↓↓↓

-- ==== Sys2Proof/Proofs/DeltaItems.lean ====
section
/-!
PROOFS. The delta unit's own items: what the header of a block loads (44_delta_filter.md R188 to R190), and the order of
`DLF`'s failures (R181, R182): the size checks, then the rows up to the first unknown selector.
-/
namespace Sys2Proof.Machine

/-! ### The selectors of a block -/

/-- The selectors that the load puts into `SEL` are the next bytes of the stream in order (R189). -/
theorem read_loadSelectors : ∀ k y {s : State}, k ≤ s.avail → ∀ a, (loadSelectors k y s).selBuf.read a =
    if y ≤ a ∧ a < y + k then some (s.inByte (s.ipos.toNat + (a - y))) else s.selBuf.read a
  | 0, y, s, _, a => by
    rw [if_neg (by omega)]
    rfl
  | k + 1, y, s, hk, a => by
    have hpos : 0 < s.avail := by omega
    let t : State := { s.consume 1 with selBuf := s.selBuf.write y (s.inByte s.ipos.toNat) }
    have hload : loadSelectors (k + 1) y s = loadSelectors k (y + 1) t := by
      rw [loadSelectors, State.inRead8_of_avail hpos]
      rfl
    have hipos : t.ipos.toNat = s.ipos.toNat + 1 := ipos_add_one (Nat.lt_of_sub_pos hpos)
    have havail : s.avail = t.avail + 1 :=
      State.avail_of_inRead8 (t := s.consume 1) (State.inRead8_of_avail hpos)
    have hbuf : t.selBuf.read a = if a = y then some (s.inByte s.ipos.toNat) else s.selBuf.read a :=
      Mem.read_write _ _ _ _
    have hbyte (x : Nat) : t.inByte x = s.inByte x := rfl
    rw [hload, read_loadSelectors k (y + 1) (by omega), hipos, hbuf, hbyte]
    rcases Nat.lt_trichotomy a y with hlt | rfl | hgt
    · rw [if_neg (by omega), if_neg (by omega), if_neg (by omega)]
    · rw [if_neg (by omega), if_pos rfl, if_pos (by omega), Nat.sub_self, Nat.add_zero]
    · have hnext : s.ipos.toNat + 1 + (a - (y + 1)) = s.ipos.toNat + (a - y) := by omega
      rw [if_neg (show a ≠ y by omega), hnext]
      exact if_congr (by omega) rfl rfl

/-- Settles O42: the header that matches loads the selectors after it. -/
theorem blockHeaderLoadsSelectors : Obligations.BlockHeaderLoadsSelectors := by
  intro skip depth width height s hw hh havail
  have hmatch : ¬ s.hdrMismatch width height := by
    simp only [State.hdrMismatch, not_or, not_not, Nat.not_lt]
    exact ⟨hw, hh, havail⟩
  have hexec : exec (.dbkHdr skip depth width height) s = .next (s.dbkHdr depth width height) := rfl
  obtain ⟨m, hm⟩ := loadSelectors_eq s.height.toNat 0 { s with depth := depth } havail
  have hread := read_loadSelectors s.height.toNat 0 (s := { s with depth := depth }) havail
  rw [hm] at hread
  rw [hexec, State.dbkHdr_of_match hmatch, hm]
  refine ⟨_, rfl, rfl, fun a => (hread a).trans (if_congr (by omega) ?_ rfl)⟩
  rw [Nat.sub_zero]
  rfl

/-! ### The failures of `DLF` -/

/-- The row counter stands beside everything that is copied. -/
theorem Copied.withRow {n : Nat} {s t : State} (h : Copied n s t) (r : Nat) :
    Copied n { s with row := r } { t with row := r } where
  frame := by rw [h.frame]
  ipos_le := h.ipos_le
  ipos_in := h.ipos_in
  held := h.held

theorem State.raise_withRow (s : State) (r : Nat) (c : Command) (f : Failure) :
    { s with row := r }.raise c f = s.raise c f := by
  cases c <;> rfl

theorem Copied.selByte {n : Nat} {s t : State} (h : Copied n s t) (y : Nat) : t.selByte y = s.selByte y := by
  rw [h.frame]
  rfl

/-- A row under a known selector is appended, and the next row's turn comes (R180). -/
theorem turn_of_known {s : State} {c : DeltaCommand} (hp : s.phase = .rows c) (hrow : s.row < s.height.toNat)
    (h : knownSelector (s.selByte s.row)) : ∃ t, Copied s.stride s t ∧ s.turn = { t with row := s.row + 1 } := by
  obtain ⟨i, hdec, hctx⟩ := decodeSelector_of_known h
  have hturn : s.turn = runItem i s := by
    rw [State.turn_eq, State.fetch_rows hp, State.fetchRow, if_pos hrow, decode, hdec]
    rfl
  have happends (value : State → Nat → Byte) :
      ∃ t, Copied s.stride s t ∧ s.deltaRow value = { t with row := s.row + 1 } :=
    let ⟨t, hcopy, _, heq⟩ := deltaRow_copied s value
    ⟨t, hcopy, heq⟩
  rw [hturn]
  cases i <;> cases hctx
  case dfH => exact happends State.dfHValue
  case dfV => exact happends State.dfVValue
  case dfA => exact happends State.dfAValue

theorem turn_of_unknown {s : State} {c : DeltaCommand} (hp : s.phase = .rows c) (hrow : s.row < s.height.toNat)
    (h : ¬ knownSelector (s.selByte s.row)) :
    s.turn = s.raise c.command (.unknownDeltaFilter (s.selByte s.row)) := by
  rw [State.turn_eq, State.fetch_rows hp, State.fetchRow_of_unknown c hrow h]
  rfl

/-- The row loop, `d` rows before the first unknown selector, appends those rows and raises (R182). -/
theorem rows_fail {c : DeltaCommand} : ∀ d {s : State} {k : Nat}, s.phase = .rows c →
    s.row + d < s.height.toNat → d < k → (∀ x, s.row ≤ x → x < s.row + d → knownSelector (s.selByte x)) →
    ¬ knownSelector (s.selByte (s.row + d)) →
    ∃ n u, Copied n s u ∧
      runToEnd k s = some (u.raise c.command (.unknownDeltaFilter (s.selByte (s.row + d))))
  | 0, s, k + 1, hp, hrow, _, _, hbad => by
    refine ⟨0, s, .refl s, ?_⟩
    rw [runToEnd_succ, turn_of_unknown hp hrow hbad]
    exact runToEnd_of_host (s.raise_phase _ _) k
  | d + 1, s, k + 1, hp, hrow, hk, hgood, hbad => by
    obtain ⟨t, hcopy, hturn⟩ := turn_of_known hp (by omega) (hgood s.row (Nat.le_refl _) (by omega))
    let v : State := { t with row := s.row + 1 }
    have hsel (y : Nat) : v.selByte y = s.selByte y := hcopy.selByte y
    have hheight : v.height = s.height := by
      show t.height = s.height
      rw [hcopy.frame]
    have hnext : v.row + d = s.row + (d + 1) := Nat.add_right_comm _ _ _
    obtain ⟨n, u, hrest, hend⟩ := rows_fail d (s := v) (k := k) (hcopy.phase.trans hp)
      (by rw [hheight]; omega) (by omega)
      (fun x hlow hhigh => hsel x ▸ hgood x (Nat.le_of_succ_le hlow) (by omega)) (by rwa [hsel, hnext])
    have hback : Copied n t { u with row := t.row } := hrest.withRow t.row
    refine ⟨_, _, hcopy.trans hback, ?_⟩
    rw [runToEnd_succ, hturn, State.raise_withRow, ← hnext, ← hsel]
    exact hend

/-- A failure of the started `DLF` leaves what R213 defines as it was before the command, and `OUTV` cleared. -/
theorem dlf_failed {s u : State} {n r : Nat} {p : Phase} (h : Copied n { s.dlfStart with phase := p, row := r } u)
    (f : Failure) : failedAfterStart .dlf f s (u.raise .dlf f) ∧ (u.raise .dlf f).outv = false := by
  rw [h.frame]
  exact ⟨by simp [failedAfterStart, State.raise, State.forget, State.dlfStart], rfl⟩

/-- A `DLF` that is not refused is the run of its body (R180). -/
theorem exec_dlf {s t : State} (hin : s.inLen.toNat ≤ s.inCap) (hout : s.total ≤ s.outCap)
    (h : runToEnd (s.height.toNat + 2) (s.dlfStart.bodyChecks .dlf) = some t) : exec .dlf s = .next t := by
  have hturn : s.dlfStart.turn = s.dlfStart.bodyChecks .dlf := State.turn_eq _
  rw [exec, execDlf, if_neg (Nat.not_lt.mpr hin), if_neg (Nat.not_lt.mpr hout), runCommand_eq_next, State.deltaFuel,
    runToEnd_succ, hturn, h]

theorem State.bodyChecks_of_mismatch {s : State} (c : DeltaCommand)
    (h : s.avail < s.total ∨ s.selLen.toNat < s.height.toNat) : s.bodyChecks c = s.raise c.command .sizeMismatch := by
  rcases s.bodyChecks_cases c with ⟨-, he⟩ | ⟨-, -, he⟩ | ⟨hpayload, hsels, -⟩
  · exact he
  · exact he
  · omega

theorem State.bodyChecks_of_match {s : State} (c : DeltaCommand) (hpayload : s.total ≤ s.avail)
    (hsels : s.height.toNat ≤ s.selLen.toNat) : s.bodyChecks c = { s with phase := .rows c, row := 0 } :=
  (if_neg (Nat.not_lt.mpr hpayload)).trans (if_neg (Nat.not_lt.mpr hsels))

↑↑↑

### Exercise description
In the entries above, the lines between the one holding "first unknown selector." and the one holding "have hpos : 0 < s.avail := by omega", inclusive, are to be printed exactly as written, and those alone.

### Task response
`DLF`'s failures (R181, R182): the size checks, then the rows up to the first unknown selector.
-/
namespace Sys2Proof.Machine

/-! ### The selectors of a block -/

/-- The selectors that the load puts into `SEL` are the next bytes of the stream in order (R189). -/
theorem read_loadSelectors : ∀ k y {s : State}, k ≤ s.avail → ∀ a, (loadSelectors k y s).selBuf.read a =
    if y ≤ a ∧ a < y + k then some (s.inByte (s.ipos.toNat + (a - y))) else s.selBuf.read a
  | 0, y, s, _, a => by
    rw [if_neg (by omega)]
    rfl
  | k + 1, y, s, hk, a => by
    have hpos : 0 < s.avail := by omega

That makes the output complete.